Pour Irna, le nombre des victimes recensées, qui n’a cessé de grimper, devrait encore augmenter.

En Irak, ce tremblement de terre a fait plus de six morts dans la province de Souleimaniyeh, dans le Kurdistan irakien, selon des responsables.

Quatre personnes ont été tuées et une cinquantaine blessées dans la localité de Darbandakhan, à une soixantaine de kilomètres au sud de la ville de Souleimaniyeh, a dit à l’AFP son maire, Nasseh Moulla Hassan.

Et « un enfant et un homme âgé ont été tués et 105 personnes blessées » dans la région de Kalar, a fait savoir le directeur de l’hôpital de cette localité située plus au sud.

Dans l’ensemble de la province, des personnes sont sorties dans les rues au moment de la secousse et des dégâts matériels ont été signalés, d’après un correspondant de l’AFP.

La secousse a été ressentie pendant une vingtaine de secondes à Bagdad et parfois pour des durées plus longues dans les autres provinces d’Irak, qui ont toutes été touchées, ont témoigné des journalistes de l’AFP.

– Ecoles fermées lundi –

Côté iranien, les villes les plus touchées semblent être celle frontalière de Qasr-e Shirin, dans la province de Kermanshah, et Azgaleh, à une quarantaine de kilomètres au nord-est, selon les informations diffusées par les médias d’État.

« Nous sommes en train d’installer trois camps d’urgence » dans cette zone, a déclaré à la télévision d’État le gouverneur adjoint de Kermanshah.

D’après Irna, une trentaine d’équipes de secouristes du Croissant-Rouge iranien ont été envoyées dans l’ouest de l’Iran.

Interrogé par la télévision d’État, Pir Hossein Koolivand, le chef du Service national d’urgence, a déclaré qu’il était « difficile d’envoyer des équipes de secours dans (certains) villages car les routes ont été coupées (à cause de) glissements de terrains ».

Selon le site internet de la radio-télévision d’État, les écoles seront fermées lundi dans les provinces de Kermanshah et d’Ilam touchées par le séisme.

En Irak, à Darbandakhan, et en Iran dans la province d’Ilam frontalière de l’Irak, les autorités ont appelé les habitants à dormir à l’extérieur des maisons et parfois à se déplacer par précaution.
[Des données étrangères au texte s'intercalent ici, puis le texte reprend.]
/-- Truncating division, in the terms of R146. -/
theorem tdiv_tmod_spec (a : Int) {b : Int} (hb : b ≠ 0) :
    a = a.tdiv b * b + a.tmod b ∧ (a.tmod b).natAbs < b.natAbs ∧ (a.tmod b = 0 ∨ (a.tmod b < 0 ↔ a < 0)) := by
  refine ⟨(Int.tdiv_mul_add_tmod a b).symm, ?_, ?_⟩
  · rw [Int.natAbs_tmod]
    exact Nat.mod_lt _ (Int.natAbs_pos.2 hb)
  · by_cases hdvd : b ∣ a
    · exact .inl (Int.tmod_eq_zero_of_dvd hdvd)
    · have hsign := Int.sign_tmod a b
      rw [if_neg hdvd] at hsign
      exact .inr (by rw [← Int.sign_eq_neg_one_iff_neg, hsign, Int.sign_eq_neg_one_iff_neg])

section
variable {s : State} {rs rt : Reg}

theorem execDiv_of_zero (h : (s.reg rt).toInt = 0) : execDiv rs rt s = s.drawHiLo := if_pos h

theorem execDiv_of_divWraps (h : DivWraps (s.reg rs) (s.reg rt)) :
    execDiv rs rt s = (s.setHiLo 0x00000000#32 0x80000000#32).complete := by
  obtain ⟨ha, hb⟩ := h
  simp [execDiv, State.sreg, ha, hb]

/-- Non-negative operands, or truncation: the truncating quotient and remainder, which for non-negative operands are
the exact ones. -/
theorem execDiv_of_truncates (hzero : (s.reg rt).toInt ≠ 0) (hwrap : ¬DivWraps (s.reg rs) (s.reg rt))
    (h : (0 ≤ (s.reg rs).toInt ∧ 0 < (s.reg rt).toInt) ∨ s.par.divSigned = .truncate) :
    execDiv rs rt s = (s.setHiLo ((s.reg rs).srem (s.reg rt)) ((s.reg rs).sdiv (s.reg rt))).complete := by
  have hquot : BitVec.ofInt 32 ((s.reg rs).toInt.tdiv (s.reg rt).toInt) = (s.reg rs).sdiv (s.reg rt) := by
    rw [← toInt_sdiv_of_not_divWraps hwrap, BitVec.ofInt_toInt]
  have hrem : BitVec.ofInt 32 ((s.reg rs).toInt - (s.reg rt).toInt * (s.reg rs).toInt.tdiv (s.reg rt).toInt) =
      (s.reg rs).srem (s.reg rt) := by
    rw [← Int.tmod_def, ← BitVec.toInt_srem, BitVec.ofInt_toInt]
  unfold execDiv State.sreg
  dsimp only
  rw [if_neg hzero, ← hquot, ← hrem]
  split_ifs with hnonneg
  · rw [Int.tdiv_eq_ediv_of_nonneg hnonneg.1]; rfl
  · rw [h.resolve_left hnonneg, Int.mul_comm]; rfl

theorem execDiv_of_draws (hneg : ¬(0 ≤ (s.reg rs).toInt ∧ 0 < (s.reg rt).toInt))
    (hwrap : ¬DivWraps (s.reg rs) (s.reg rt)) (h : s.par.divSigned ≠ .truncate) :
    execDiv rs rt s = s.drawHiLo := by
  have hdraw : s.par.divSigned = .draw := by
    cases hd : s.par.divSigned with
    | truncate => exact absurd hd h
    | draw => rfl
  unfold execDiv State.sreg
  dsimp only
  rw [hdraw, if_neg hneg, if_neg hwrap, ite_self]

end

/-- Settles O18, along the cases of R146. -/
theorem signedDivision : Obligations.SignedDivision := by
  intro rs rt s
  refine ⟨decode_of_encode_eq (i := .div rs rt) rfl rfl, ?_⟩
  by_cases hzero : (s.reg rt).toInt = 0
  · exact ⟨_, _, _, execDiv_of_zero hzero, s.setHiLo_hiLoResult _ _ 2, by omega, by omega,
      fun _ hne => absurd hzero hne⟩
  by_cases hwrap : DivWraps (s.reg rs) (s.reg rt)
  · have ⟨ha, hb⟩ := hwrap
    exact ⟨_, _, _, execDiv_of_divWraps hwrap, s.setHiLo_hiLoResult _ _ 0, by omega, fun _ _ => ⟨rfl, rfl⟩,
      fun _ _ hnot => absurd hwrap hnot⟩
  by_cases h : (0 ≤ (s.reg rs).toInt ∧ 0 < (s.reg rt).toInt) ∨ s.par.divSigned = .truncate
  · refine ⟨_, (s.reg rs).srem (s.reg rt), (s.reg rs).sdiv (s.reg rt), execDiv_of_truncates hzero hwrap h,
      s.setHiLo_hiLoResult _ _ 0, fun ha hb => ?_, fun ha hb => absurd ⟨ha, hb⟩ hwrap, fun _ _ _ => ?_⟩ <;>
    rw [BitVec.toInt_srem, toInt_sdiv_of_not_divWraps hwrap]
    · exact ⟨(Int.mul_tdiv_add_tmod _ _).symm, Int.tmod_nonneg _ ha, Int.tmod_lt_of_pos _ hb⟩
    · exact tdiv_tmod_spec _ hzero
  · obtain ⟨hneg, hdraw⟩ := not_or.1 h
    exact ⟨_, _, _, execDiv_of_draws hneg hwrap hdraw, s.setHiLo_hiLoResult _ _ 2, fun ha hb => absurd ⟨ha, hb⟩ hneg,
      fun ha hb => absurd ⟨ha, hb⟩ hwrap, fun htrunc => absurd htrunc hdraw⟩

/-! ### Expansions of one instruction: `neg`, `negu`, `not`, `move` (R156, R157, R207, R344) -/

/-- The assembler accepts a pseudo-instruction with two operands neither of which is `$at` (R127). -/
theorem expand_of_two_ne_at {base : Word} {p : Pseudo} {d a : Reg}
    (hp : pseudoLegal p = ([d, a].all (· != Reg.at) && true)) (hd : d ≠ 1#5) (ha : a ≠ 1#5) :
    expand base p = pseudoCode base p := by
  refine if_pos (hp.trans ?_)
  simp [Reg.at, hd, ha]

theorem runBlock_singleton {s t : State} {i : Instr} (h : exec i s = .next t) :
    runBlock s.pc [i] [i].length s = .next t := by
  rw [List.length_singleton, runBlock_next (k := 0) (by simp) (by decide) rfl h, runBlock_zero]

/-- An expansion of one instruction that writes `v` to `d` and completes. -/
theorem runBlock_setReg {s : State} {p : Pseudo} {i : Instr} {d : Reg} {v : Word}
    (hexpand : expand s.pc p = some [i]) (hexec : exec i s = (s.setReg d v).complete) :
    ∃ code t, expand s.pc p = some code ∧ runBlock s.pc code code.length s = .next t ∧ RegResult s t d v :=
  ⟨_, _, hexpand, runBlock_singleton hexec, s.setReg_regResult d v⟩

theorem toInt_eq_min_iff {x : Word} : x.toInt = -2 ^ 31 ↔ x = 0x80000000#32 :=
  ⟨fun h => BitVec.eq_of_toInt_eq (y := 0x80000000#32) h, fun h => h ▸ rfl⟩

/-- Negation fits but for the least value. -/
theorem neg_fits_iff {x : Word} : -2 ^ 31 ≤ -x.toInt ∧ -x.toInt ≤ 2 ^ 31 - 1 ↔ x ≠ 0x80000000#32 := by
  have hmin := x.le_toInt
  have hmax := x.toInt_lt
  rw [ne_eq, ← toInt_eq_min_iff]
  omega

section
variable (d a : Reg) (s : State)

theorem exec_sub_zero : exec (.sub d Reg.zero a) s = s.writeSigned d (-(s.reg a).toInt) := by
  show s.writeSigned d ((s.reg 0#5).toInt - (s.reg a).toInt) = _
  rw [State.reg_zero, BitVec.toInt_zero, Int.zero_sub]

theorem exec_subu_zero : exec (.subu d Reg.zero a) s = (s.setReg d (0#32 - s.reg a)).complete := by
  rw [← s.reg_zero]; rfl

theorem exec_addu_zero : exec (.addu d Reg.zero a) s = (s.setReg d (s.reg a)).complete := by
  show (s.setReg d (s.reg 0#5 + s.reg a)).complete = _
  rw [State.reg_zero, BitVec.zero_add]

theorem exec_nor_zero : exec (.nor d a Reg.zero) s = (s.setReg d (~~~(s.reg a))).complete := by
  show (s.setReg d (~~~(s.reg a ||| s.reg 0#5))).complete = _
  rw [State.reg_zero, BitVec.or_zero]

end

/-- The `sub` of `neg` and `abs`, from any state. -/
theorem exec_sub_zero_outcomes (d a : Reg) (s : State) :
    ∃ t, exec (.sub d Reg.zero a) s = .next t ∧
      (s.reg a ≠ 0x80000000#32 → RegResult s t d (BitVec.ofInt 32 (-(s.reg a).toInt))) ∧
      (s.reg a = 0x80000000#32 → EntersException s t 12#4 none) := by
  rw [exec_sub_zero]
  by_cases hmin : s.reg a = 0x80000000#32
  · obtain ⟨t, hexec, hov⟩ := s.writeSigned_of_overflow d (mt neg_fits_iff.1 (not_not.2 hmin))
    exact ⟨t, hexec, fun hne => absurd hmin hne, fun _ => hov⟩
  · obtain ⟨t, hexec, hres⟩ := s.writeSigned_of_fits d (neg_fits_iff.2 hmin)
    exact ⟨t, hexec, fun _ => hres, fun heq => absurd heq hmin⟩

/-! ### `abs` (R150) -/

theorem branchTarget_one (pc : Word) : branchTarget pc 1#16 = pc + BitVec.ofNat 32 (4 * 2) := by
  rw [branchTarget, BitVec.add_assoc]; rfl

section
variable {m : State} {a : Reg}

theorem exec_bgez_skip (h : 0 ≤ (m.reg a).toInt) :
    exec (.bgez a 1#16) m = .next (m.setPc (m.pc + BitVec.ofNat 32 (4 * 2))) := by
  show m.branchTo (decide (0 ≤ (m.reg a).toInt)) _ = _
  rw [decide_eq_true h, branchTarget_one]; rfl

theorem exec_bgez_pass (h : (m.reg a).toInt < 0) : exec (.bgez a 1#16) m = .next m.advance := by
  show m.branchTo (decide (0 ≤ (m.reg a).toInt)) _ = _
  rw [decide_eq_false (Int.not_le.2 h)]; rfl

end

/-- Two writes to one register: the second stands. -/
theorem OnlyReg.trans {s m t : State} {d : Reg} {v w : Word} (h : OnlyReg s m d v) (h' : OnlyReg m t d w) :
    OnlyReg s t d w := by
  obtain ⟨-, -, hother⟩ := h
  obtain ⟨hd, hzero, hother'⟩ := h'
  exact ⟨hd, hzero, fun r hr => (hother' r hr).trans (hother r hr)⟩

/-- Copying a register leaves it as it is, whatever the destination. -/
theorem State.setReg_copy_reg (s : State) (d a : Reg) : (s.setReg d (s.reg a)).reg a = s.reg a := by
  rw [State.setReg_reg, ite_eq_right_iff]
  exact fun _ => rfl

/-- The code of `abs`. -/
def absCode (d a : Reg) : List Instr := [.addu d Reg.zero a, .bgez a 1#16, .sub d Reg.zero a]

/-- A non-negative operand: the copy is the result. -/
theorem runBlock_abs_nonneg {s : State} (d : Reg) {a : Reg} (h : 0 ≤ (s.reg a).toInt) :
    runBlock s.pc (absCode d a) 3 s = .next ((s.setReg d (s.reg a)).setPc (s.pc + BitVec.ofNat 32 (4 * 3))) := by
  have hskip : exec (.bgez a 1#16) (s.setReg d (s.reg a)).advance =
      .next ((s.setReg d (s.reg a)).setPc (s.pc + BitVec.ofNat 32 (4 * 3))) := by
    rw [exec_bgez_skip (by rwa [State.advance_reg, State.setReg_copy_reg]), ← add_instrs s.pc 1 2]; rfl
  rw [runBlock_next (k := 0) (by simp) (by decide) rfl (exec_addu_zero d a s),
    runBlock_next (base := s.pc) (k := 1) rfl (by decide) rfl hskip]
  exact runBlock_done (k := 3) rfl (by decide) rfl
Certaines zones des deux pays sont privées d’électricité en raison du séisme.

La secousse a également été ressentie dans le sud-est de la Turquie, une région bordée par l’Iran et l’Irak, et, dans la ville de Diyarbakir, des habitants ont quitté leurs maisons au moment du tremblement de terre, mais y sont revenus peu après.

En décembre 2003, un séisme avait anéanti la ville historique de Bam en Iran, dans la province de Kerman (sud-est). Au moins 31.000 personnes avaient été tuées.

En avril 2013, l’Iran avait subi à quelques jours d’intervalle deux séismes de magnitude 6,4 puis 7,7, la plus forte secousse depuis 1957 dans ce pays.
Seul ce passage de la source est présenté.